На въезде в лес, я обернулся. Садовник пытался пробиться назад, за ворота сквозь невидимую преграду. Из Бейта вышел плохой разведчик.

Постоялый двор «Золотое яблоко» нередко давал мне пару часов отдыха. Хозяин увлекался хайрской игрой гат-то или «клеточки и камешки», которой когда-то давно научил меня Хени. А я был единственным более менее достойным игроком на много тинет вокруг.

Я отдал поводья конюху, и зашел в дом вслед за Вен и Хени.

Длинный коридор выводил в Гостевую залу, пустую по такому времени года. Мягкие кресла стояли полукругом перед огромным, под стать комнате камином.

Пайлок вышел нам навстречу.

— Чем могу угодить дорогим гостям?

— Две комнаты, любезный хозяин. Сытный ужин, и пусть ваш человек присмотрит за лошадьми.

— Разумеется, благородная госпожа…

— Ильравен Златосадская.

— Честь для меня.

— Безусловно. — Вен рассмеялась. — Ну, мы закончили с церемониями? Как тебя зовут теперь?
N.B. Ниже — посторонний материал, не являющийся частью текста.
-- ==== Sys2Proof/Machine/Core.lean ====
section
/-! DEFINITION. The machine as the host runs it. -/

def Sys2Proof.core : Host.Core := { State := Sys2Proof.Machine.State, Fault := Sys2Proof.Machine.Fault, Refusal := Sys2Proof.Machine.Refusal, step := Sys2Proof.Machine.step, reset := Sys2Proof.Machine.State.reset }
end

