/-- R160, R168, R34: a step appends at most one record to the error log, takes none away, and only an instruction step appends;
that step then changes nothing but `PC`, by the default advance, and `SLOT`. Being inside a batch is a field of the model, log
entry 4. -/
def Obligations.ErrorLogGrowsByAtMostOneRecord : Prop :=
  ∀ s t : State, step s = .next t →
    (t.err = s.err ∨ ∃ e, t.err = s.err ++ [e] ∧ e ≠ .programTooLarge) ∧
    (t.err ≠ s.err → s.phase = .batch ∧ s.run = .running ∧ s.slot < s.ipf ∧
      t = { s with pc := s.pc + 2, err := t.err, slot := s.slot + 1 } ∧ SameMemory s t)

/-- R33, R175: while the core waits, no step fetches, and only a key-down edge between ticks (a phase, log entry 4) ends
the wait. -/
def Obligations.WaitLastsUntilAKeyDownEdge : Prop :=
  ∀ s t : State, s.run = .waitingForKey → step s = .next t →
    t.pc = s.pc ∧ t.i = s.i ∧ t.sp = s.sp ∧ t.stk = s.stk ∧ t.fb = s.fb ∧ t.err = s.err ∧ SameMemory s t ∧
    t.waitx = s.waitx ∧
    ((t.run = .waitingForKey ∧ t.v = s.v) ∨
     (t.run = .running ∧ s.phase = .gap ∧
       ∃ key : Nibble, s.keyHeld key = false ∧ t.keyHeld key = true ∧ (t.getV s.waitx).toNat = key.toNat ∧
         OtherRegsSame s t s.waitx))

/-- R177, R207, R140, R208: an instruction step changes neither the key latch nor what the outputs show nor the inputs.
The model's choices in it: the fields for the outputs and the inputs (log entries 10 and 3), that key events fall between ticks
only (14), and `t.phase = .batch` (4): after `LD Vx,K` and after the IPF-th instruction R144 (a) and R172 say the batch is over,
while the model's phase stays `batch` until the step that ends the tick. -/
def Obligations.LatchAndOutputsAreFixedInABatch : Prop :=
  ∀ s t : State, s.phase = .batch → s.run = .running → s.slot < s.ipf → step s = .next t →
    t.k = s.k ∧ t.output = s.output ∧ t.inputs = s.inputs ∧ t.inputCount = s.inputCount ∧ t.phase = .batch ∧
    t.ipf = s.ipf ∧ t.slot = s.slot + 1

/-- R29, R30, R206: no instruction but the two timer writes changes a timer. -/
def Obligations.OnlyTimerWritesChangeTimers : Prop :=
  ∀ (i : Instr) (s t : State), exec i s = .next t →
    ((∀ x, i ≠ .ldDtVx x) → t.dt = s.dt) ∧ ((∀ x, i ≠ .ldStVx x) → t.st = s.st)

/-! ### Whole-machine rules of the state (10_state) -/

/-- R28: the stack grows and shrinks only by call and return, by one, and never past its ends. -/
def Obligations.OnlyCallAndRetMoveTheStack : Prop :=
  ∀ (i : Instr) (s t : State), exec i s = .next t →
    ((∀ nnn, i ≠ .call nnn) → i ≠ .ret → t.sp = s.sp ∧ t.stk = s.stk) ∧
    (i = .ret → t.stk = s.stk ∧ t.sp.val = s.sp.val - 1) ∧
    ((∃ nnn, i = .call nnn) → t.sp.val = min 16 (s.sp.val + 1) ∧
      ∀ j : Fin 16, j.val ≠ s.sp.val → t.stk[j] = s.stk[j])

/-- R22, R123: an instruction that neither writes `VF` as a flag nor names it as a destination leaves it unchanged. -/
def Obligations.OnlyFlagWritersTouchVF : Prop :=
  ∀ (i : Instr) (s t : State), exec i s = .next t → ¬ WritesFlag i → ¬ NamesVF i → t.getV 15 = s.getV 15

/-- R53: no instruction but the bulk store and BCD changes a byte of memory. -/
def Obligations.OnlyTwoInstructionsStore : Prop :=
  ∀ (i : Instr) (s t : State), exec i s = .next t →
    (∀ x, i ≠ .storeRegs x) → (∀ x, i ≠ .ldBVx x) → SameMemory s t

/-- 10_state R27 (`PC` advances by 2 per fetched instruction unless an instruction sets it: jump, call, return, skip) and the
'written by' column of R20: no other instruction changes `PC` beyond the default advance. -/
def Obligations.OnlyControlFlowWritesPC : Prop :=
  ∀ (i : Instr) (s t : State), exec i s = .next t → t.pc ≠ s.pc →
    i = .ret ∨ (∃ n, i = .jp n ∨ i = .call n ∨ i = .jpV0 n) ∨
    (∃ x, i = .skp x ∨ i = .sknp x ∨ (∃ kk, i = .seImm x kk ∨ i = .sneImm x kk) ∨ ∃ y, i = .seReg x y ∨ i = .sneReg x y)

/-- R200 (b): at a self-jump an instruction step changes nothing but `SLOT`. -/
def Obligations.SelfJumpChangesNothingButTheSlot : Prop :=
  ∀ s : State, s.phase = .batch → s.run = .running → s.slot < s.ipf → atSelfJump s →
    step s = .next { s with slot := s.slot + 1 }

/-- The invariant of every step: memory in canonical form, `SLOT` within 0..IPF (R35), nothing counted or handed out before the
first tick (R196; the field for that window is the model's, log entry 11). -/
def Obligations.EveryStepKeepsTheInvariant : Prop :=
  ∀ s t : State, Inv s → step s = .next t → Inv t

/-- The invariant at reset. -/
def Obligations.ResetMeetsTheInvariant : Prop := Inv State.reset

/-- The host's acts keep the invariant too (R37: every change of state is a step, a reset, a load or an input). -/
def Obligations.HostActsKeepTheInvariant : Prop :=
  ∀ (a : HostAct) (s t : State), Inv s → hostStep a s = .next t → Inv t

/-! ### Reset and load (10_state R38, 70_reset_and_hazards) -/

/-- R38: the reset value of every piece of the spec's state. -/
def Obligations.ResetValuesAreAsListed : Prop :=
  (∀ a : Nat, a < 80 → State.reset.readByte a = Config.font.getD a 0) ∧
  (∀ a : Nat, 80 ≤ a → a < 4096 → State.reset.readByte a = 0) ∧
  (∀ x, State.reset.getV x = 0) ∧ State.reset.i = 0 ∧ State.reset.pc = 0x0200 ∧ State.reset.sp = 0 ∧
  (∀ j : Fin 16, State.reset.stk[j] = 0) ∧ State.reset.dt = 0 ∧ State.reset.st = 0 ∧
  (∀ key, State.reset.keyHeld key = false) ∧ (∀ y x : Nat, State.reset.fb.cell y x = false) ∧
  State.reset.run = .running ∧ State.reset.waitx = 0 ∧ State.reset.err = [] ∧ State.reset.slot = 0

/-- R190: a reset at any moment leaves every piece of the spec's state at its reset value, whatever it was. What it keeps of the
model's own fields is the model's choice, log entry 12. -/
def Obligations.HostResetForgetsTheState : Prop :=
  ∀ s : State, ∃ t, hostStep .reset s = .next t ∧
    t = { State.reset with
      ipfMinusOne := s.ipfMinusOne, inputs := s.inputs, inputCount := s.inputCount, drawCount := s.drawCount } ∧
    (∀ a : Nat, t.readByte a = State.reset.readByte a) ∧ (∀ x, t.getV x = 0) ∧ t.pc = 0x0200 ∧ t.err = []

/-- R196: the load between reset and the first tick: verbatim copy from 0x200, or one record and nothing copied; at another
moment no meaning (U12). The field that tells the moment is the model's choice, log entry 11. -/
def Obligations.LoadCopiesTheImageOrRecordsTooLarge : Prop :=
  ∀ (img : List Byte) (s : State),
    if s.loadable = false then hostStep (.load img) s = .refused .loadOutsideBoot
    else if 0x200 + img.length ≤ 4096 then
      ∃ t, hostStep (.load img) s = .next t ∧ (∀ j, j < img.length → t.readByte (0x200 + j) = img.getD j 0) ∧
        (∀ a : Nat, a < 4096 → (a < 0x200 ∨ 0x200 + img.length ≤ a) → t.readByte a = s.readByte a) ∧
        t = { s with mem := t.mem, loadable := false }
    else
      ∃ t, hostStep (.load img) s = .next t ∧ SameMemory s t ∧
        t = { s with err := s.err ++ [.programTooLarge], loadable := false }

/-! ### Control flow (40_control_flow) -/

/-- R100. -/
def Obligations.JumpSetsPC : Prop :=
  ∀ (nnn : Addr12) (s : State), Spells (0x1#4 ++ nnn) (.jp nnn) ∧
    ∃ t, exec (.jp nnn) s = .next t ∧ t.pc.toNat = nnn.toNat ∧ OnlyPc s t

/-- R101: sixteen return addresses fit; the next call records StackOverflow and falls through. -/
def Obligations.CallPushesAndJumpsOrOverflows : Prop :=
  ∀ (nnn : Addr12) (s : State), Spells (0x2#4 ++ nnn) (.call nnn) ∧
    ∃ t, exec (.call nnn) s = .next t ∧ SameMemory s t ∧
      (if s.sp.val = 16 then t = { s with err := s.err ++ [.stackOverflow] }
      else
        (∀ j : Fin 16, t.stk[j] = if j.val = s.sp.val then s.pc else s.stk[j]) ∧ t.sp.val = s.sp.val + 1 ∧
        t.pc.toNat = nnn.toNat ∧ t = { s with stk := t.stk, sp := t.sp, pc := t.pc })

/-- R102: the popped slot keeps its value; on an empty stack StackUnderflow is recorded and execution falls through. -/
def Obligations.ReturnPopsPCOrUnderflows : Prop :=
  Spells 0x00EE#16 .ret ∧ ∀ s : State,
    ∃ t, exec .ret s = .next t ∧ SameMemory s t ∧
      (if s.sp.val = 0 then t = { s with err := s.err ++ [.stackUnderflow] }
      else
        t.sp.val = s.sp.val - 1 ∧ (∀ j : Fin 16, j.val = s.sp.val - 1 → t.pc = s.stk[j]) ∧
        t = { s with sp := t.sp, pc := t.pc })

/-- R103, R104. -/
def Obligations.ImmediateSkipsCompareUnsigned : Prop :=
  ∀ (x : Nibble) (kk : Byte) (s : State),
    Spells (0x3#4 ++ x ++ kk) (.seImm x kk) ∧ Spells (0x4#4 ++ x ++ kk) (.sneImm x kk) ∧
    (∃ t, exec (.seImm x kk) s = .next t ∧ OnlyPc s t ∧
      t.pc.toNat = if s.getV x = kk then (s.pc.toNat + 2) % 65536 else s.pc.toNat) ∧
    ∃ t, exec (.sneImm x kk) s = .next t ∧ OnlyPc s t ∧
      t.pc.toNat = if s.getV x ≠ kk then (s.pc.toNat + 2) % 65536 else s.pc.toNat

/-- R105, R106, and the other trailing nibbles of their two families, which spell no instruction. -/
def Obligations.RegisterSkipsCompareRegisters : Prop :=
  ∀ (x y : Nibble) (s : State),
    Spells (0x5#4 ++ x ++ y ++ 0x0#4) (.seReg x y) ∧ Spells (0x9#4 ++ x ++ y ++ 0x0#4) (.sneReg x y) ∧
    (∀ n : Nibble, n ≠ 0 →
      decodeWord (0x5#4 ++ x ++ y ++ n) = .unknown (0x5#4 ++ x ++ y ++ n) ∧
      decodeWord (0x9#4 ++ x ++ y ++ n) = .unknown (0x9#4 ++ x ++ y ++ n)) ∧
    (∃ t, exec (.seReg x y) s = .next t ∧ OnlyPc s t ∧
      t.pc.toNat = if s.getV x = s.getV y then (s.pc.toNat + 2) % 65536 else s.pc.toNat) ∧
    ∃ t, exec (.sneReg x y) s = .next t ∧ OnlyPc s t ∧
      t.pc.toNat = if s.getV x ≠ s.getV y then (s.pc.toNat + 2) % 65536 else s.pc.toNat

/-- R107: the indexed jump, and Unknown without BNNN_ENABLED. -/
def Obligations.IndexedJumpAddsV0 : Prop :=
  ∀ (nnn : Addr12) (s : State),
    decodeWordWith true (0xB#4 ++ nnn) = .instr (.jpV0 nnn) ∧
    decodeWordWith false (0xB#4 ++ nnn) = .unknown (0xB#4 ++ nnn) ∧
    ∃ t, exec (.jpV0 nnn) s = .next t ∧ t.pc.toNat = (nnn.toNat + (s.getV 0).toNat) % 65536 ∧ OnlyPc s t

/-! ### Arithmetic (41_arithmetic) -/

/-- R110. -/
def Obligations.LoadImmediateWritesVx : Prop :=
  ∀ (x : Nibble) (kk : Byte) (s : State), Spells (0x6#4 ++ x ++ kk) (.ldImm x kk) ∧
    ∃ t, exec (.ldImm x kk) s = .next t ∧ t.getV x = kk ∧ OtherRegsSame s t x ∧ OnlyRegs s t

/-- R111: no flag, whatever the sum. -/
def Obligations.AddImmediateWrapsWithoutFlag : Prop :=
  ∀ (x : Nibble) (kk : Byte) (s : State), Spells (0x7#4 ++ x ++ kk) (.addImm x kk) ∧
    ∃ t, exec (.addImm x kk) s = .next t ∧ (t.getV x).toNat = ((s.getV x).toNat + kk.toNat) % 256 ∧
      OtherRegsSame s t x ∧ OnlyRegs s t

/-- R112. -/
def Obligations.CopyWritesVyToVx : Prop :=
  ∀ (x y : Nibble) (s : State), Spells (0x8#4 ++ x ++ y ++ 0x0#4) (.ldReg x y) ∧
    ∃ t, exec (.ldReg x y) s = .next t ∧ t.getV x = s.getV y ∧ OtherRegsSame s t x ∧ OnlyRegs s t

/-- R113, R114, R115, bit by bit; `VF` is an ordinary register here (R123). -/
def Obligations.LogicalOperationsAreBitwise : Prop :=
  ∀ (x y : Nibble) (s : State),
    Spells (0x8#4 ++ x ++ y ++ 0x1#4) (.orReg x y) ∧ Spells (0x8#4 ++ x ++ y ++ 0x2#4) (.andReg x y) ∧
    Spells (0x8#4 ++ x ++ y ++ 0x3#4) (.xorReg x y) ∧
    (∃ t, exec (.orReg x y) s = .next t ∧ OtherRegsSame s t x ∧ OnlyRegs s t ∧
      ∀ b : Nat, (t.getV x).getLsbD b = ((s.getV x).getLsbD b || (s.getV y).getLsbD b)) ∧
    (∃ t, exec (.andReg x y) s = .next t ∧ OtherRegsSame s t x ∧ OnlyRegs s t ∧
      ∀ b : Nat, (t.getV x).getLsbD b = ((s.getV x).getLsbD b && (s.getV y).getLsbD b)) ∧
    ∃ t, exec (.xorReg x y) s = .next t ∧ OtherRegsSame s t x ∧ OnlyRegs s t ∧
      ∀ b : Nat, (t.getV x).getLsbD b = ((s.getV x).getLsbD b != (s.getV y).getLsbD b)

/-- R116. -/
def Obligations.AddSetsCarry : Prop :=
  ∀ (x y : Nibble) (s : State), Spells (0x8#4 ++ x ++ y ++ 0x4#4) (.addReg x y) ∧
    ∃ t, exec (.addReg x y) s = .next t ∧ OnlyRegs s t ∧
      ResultAndFlag s t x (((s.getV x).toNat + (s.getV y).toNat) % 256) (255 < (s.getV x).toNat + (s.getV y).toNat)

/-- R117, R118. -/
def Obligations.SubtractionsSetNotBorrow : Prop :=
  ∀ (x y : Nibble) (s : State),
    Spells (0x8#4 ++ x ++ y ++ 0x5#4) (.subReg x y) ∧ Spells (0x8#4 ++ x ++ y ++ 0x7#4) (.subnReg x y) ∧
    (∃ t, exec (.subReg x y) s = .next t ∧ OnlyRegs s t ∧
      ResultAndFlag s t x ((256 + (s.getV x).toNat - (s.getV y).toNat) % 256)
        ((s.getV y).toNat ≤ (s.getV x).toNat)) ∧
    ∃ t, exec (.subnReg x y) s = .next t ∧ OnlyRegs s t ∧
      ResultAndFlag s t x ((256 + (s.getV y).toNat - (s.getV x).toNat) % 256)
        ((s.getV x).toNat ≤ (s.getV y).toNat)

/-- R119, under both conventions, and the instruction under this machine's. -/
def Obligations.ShiftRightSetsDroppedBit : Prop :=
  ∀ (src : ShiftSrc) (x y : Nibble) (s : State),
    Spells (0x8#4 ++ x ++ y ++ 0x6#4) (.shr x y) ∧
    exec (.shr x y) s = .next (s.shiftRight Config.shiftSrc x y) ∧
    OnlyRegs s (s.shiftRight src x y) ∧
    ResultAndFlag s (s.shiftRight src x y) x ((ShiftValue s src x y).toNat / 2)
      ((ShiftValue s src x y).toNat % 2 = 1)

/-- R120, under both conventions, and the instruction under this machine's. -/
def Obligations.ShiftLeftSetsDroppedBit : Prop :=
  ∀ (src : ShiftSrc) (x y : Nibble) (s : State),
    Spells (0x8#4 ++ x ++ y ++ 0xE#4) (.shl x y) ∧
    exec (.shl x y) s = .next (s.shiftLeft Config.shiftSrc x y) ∧
    OnlyRegs s (s.shiftLeft src x y) ∧
    ResultAndFlag s (s.shiftLeft src x y) x ((ShiftValue s src x y).toNat * 2 % 256)
      (128 ≤ (ShiftValue s src x y).toNat)

/-! ### Index and random (42_index, 43_random) -/

/-- R125. -/
def Obligations.LoadIndexSetsI : Prop :=
  ∀ (nnn : Addr12) (s : State), Spells (0xA#4 ++ nnn) (.ldI nnn) ∧
    ∃ t, exec (.ldI nnn) s = .next t ∧ t.i.toNat = nnn.toNat ∧ OnlyI s t

/-- R126: modulo 65536, no flag. -/
def Obligations.AddIndexWrapsWithoutFlag : Prop :=
  ∀ (x : Nibble) (s : State), Spells (0xF#4 ++ x ++ 0x1E#8) (.addIVx x) ∧
    ∃ t, exec (.addIVx x) s = .next t ∧ t.i.toNat = (s.i.toNat + (s.getV x).toNat) % 65536 ∧ OnlyI s t

/-- R127: the glyph of the low nibble. -/
def Obligations.GlyphAddressIsFiveTimesTheDigit : Prop :=
  ∀ (x : Nibble) (s : State), Spells (0xF#4 ++ x ++ 0x29#8) (.ldFVx x) ∧
    ∃ t, exec (.ldFVx x) s = .next t ∧ t.i.toNat = 5 * ((s.getV x).toNat % 16) ∧ OnlyI s t

/-- R130: a free byte under the mask. That the byte is the n-th of a free sequence is the model's form, log entry 2; the statement
holds for every sequence. -/
def Obligations.RandomByteIsMasked : Prop :=
  ∀ (x : Nibble) (kk : Byte) (s : State), Spells (0xC#4 ++ x ++ kk) (.rnd x kk) ∧
    ∃ t, exec (.rnd x kk) s = .next t ∧
      (∀ b : Nat, (t.getV x).getLsbD b = ((Config.draw s.drawCount).getLsbD b && kk.getLsbD b)) ∧
      OtherRegsSame s t x ∧ t = { s with v := t.v, drawCount := s.drawCount + 1 } ∧ SameMemory s t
Пайлок зыркнул на нас с Хени.

— О! Не обращай внимания.

Хозяин заметно расслабился.

— Пайлок. Дорогая Ильравен. И меня всегда звали именно так! — Он подбоченился и с вызовом уставился на Вен.

— Ну да, конечно-конечно. — Вен скользнула в кресло поближе к камину. — Что ж, уважаемый Пайлок, покажи моим людям комнаты.

Я указал Хени на Пайлока и попросил его отнести сумки наверх.

— Ральт, Ральт. Ты не оставишь меня?

Мне показалось или она спросила о чем-то большем?

— Нет.

Вен рассмеялась.

— Я очень благодарна тебе, Ральт.

— Мне? Но за что?

— Разговор с этой тварью разбудил во мне то, о чем я уже и забыла мечтать. Видишь ли… — Тонкопалая ладонь скользнула по тепло-охровому подлокотнику. — В моем роду из поколения в поколение передается дар. Я была его лишена до сегодняшнего дня.

— Это хорошо, что вы обрели его?

— Да. — Ее лицо снова осветилось улыбкой. — Это хорошо.

Вечером мы вновь спустились к камину. Я сидел на ковре у ног Вен, глядя в огонь. Хени точил меч невдалеке от нас, ближе к свету.

Мне не было страшно или горько. Мне было никак. Стоило переступить порог ненавистного дома, как тело заледенело, и только глаза и уши оставались живыми, чтобы видеть ее жесты, чтобы слышать, что она скажет. Один раз моя броня была пробита. Когда Эльбат назвал сумму. Я не знал, что мы стоим столько. Но ее равнодушное «договорились» уничтожило навалившееся отчаяние.

Что бы ни было, что бы ни случилось в будущем, я свободен от его рук.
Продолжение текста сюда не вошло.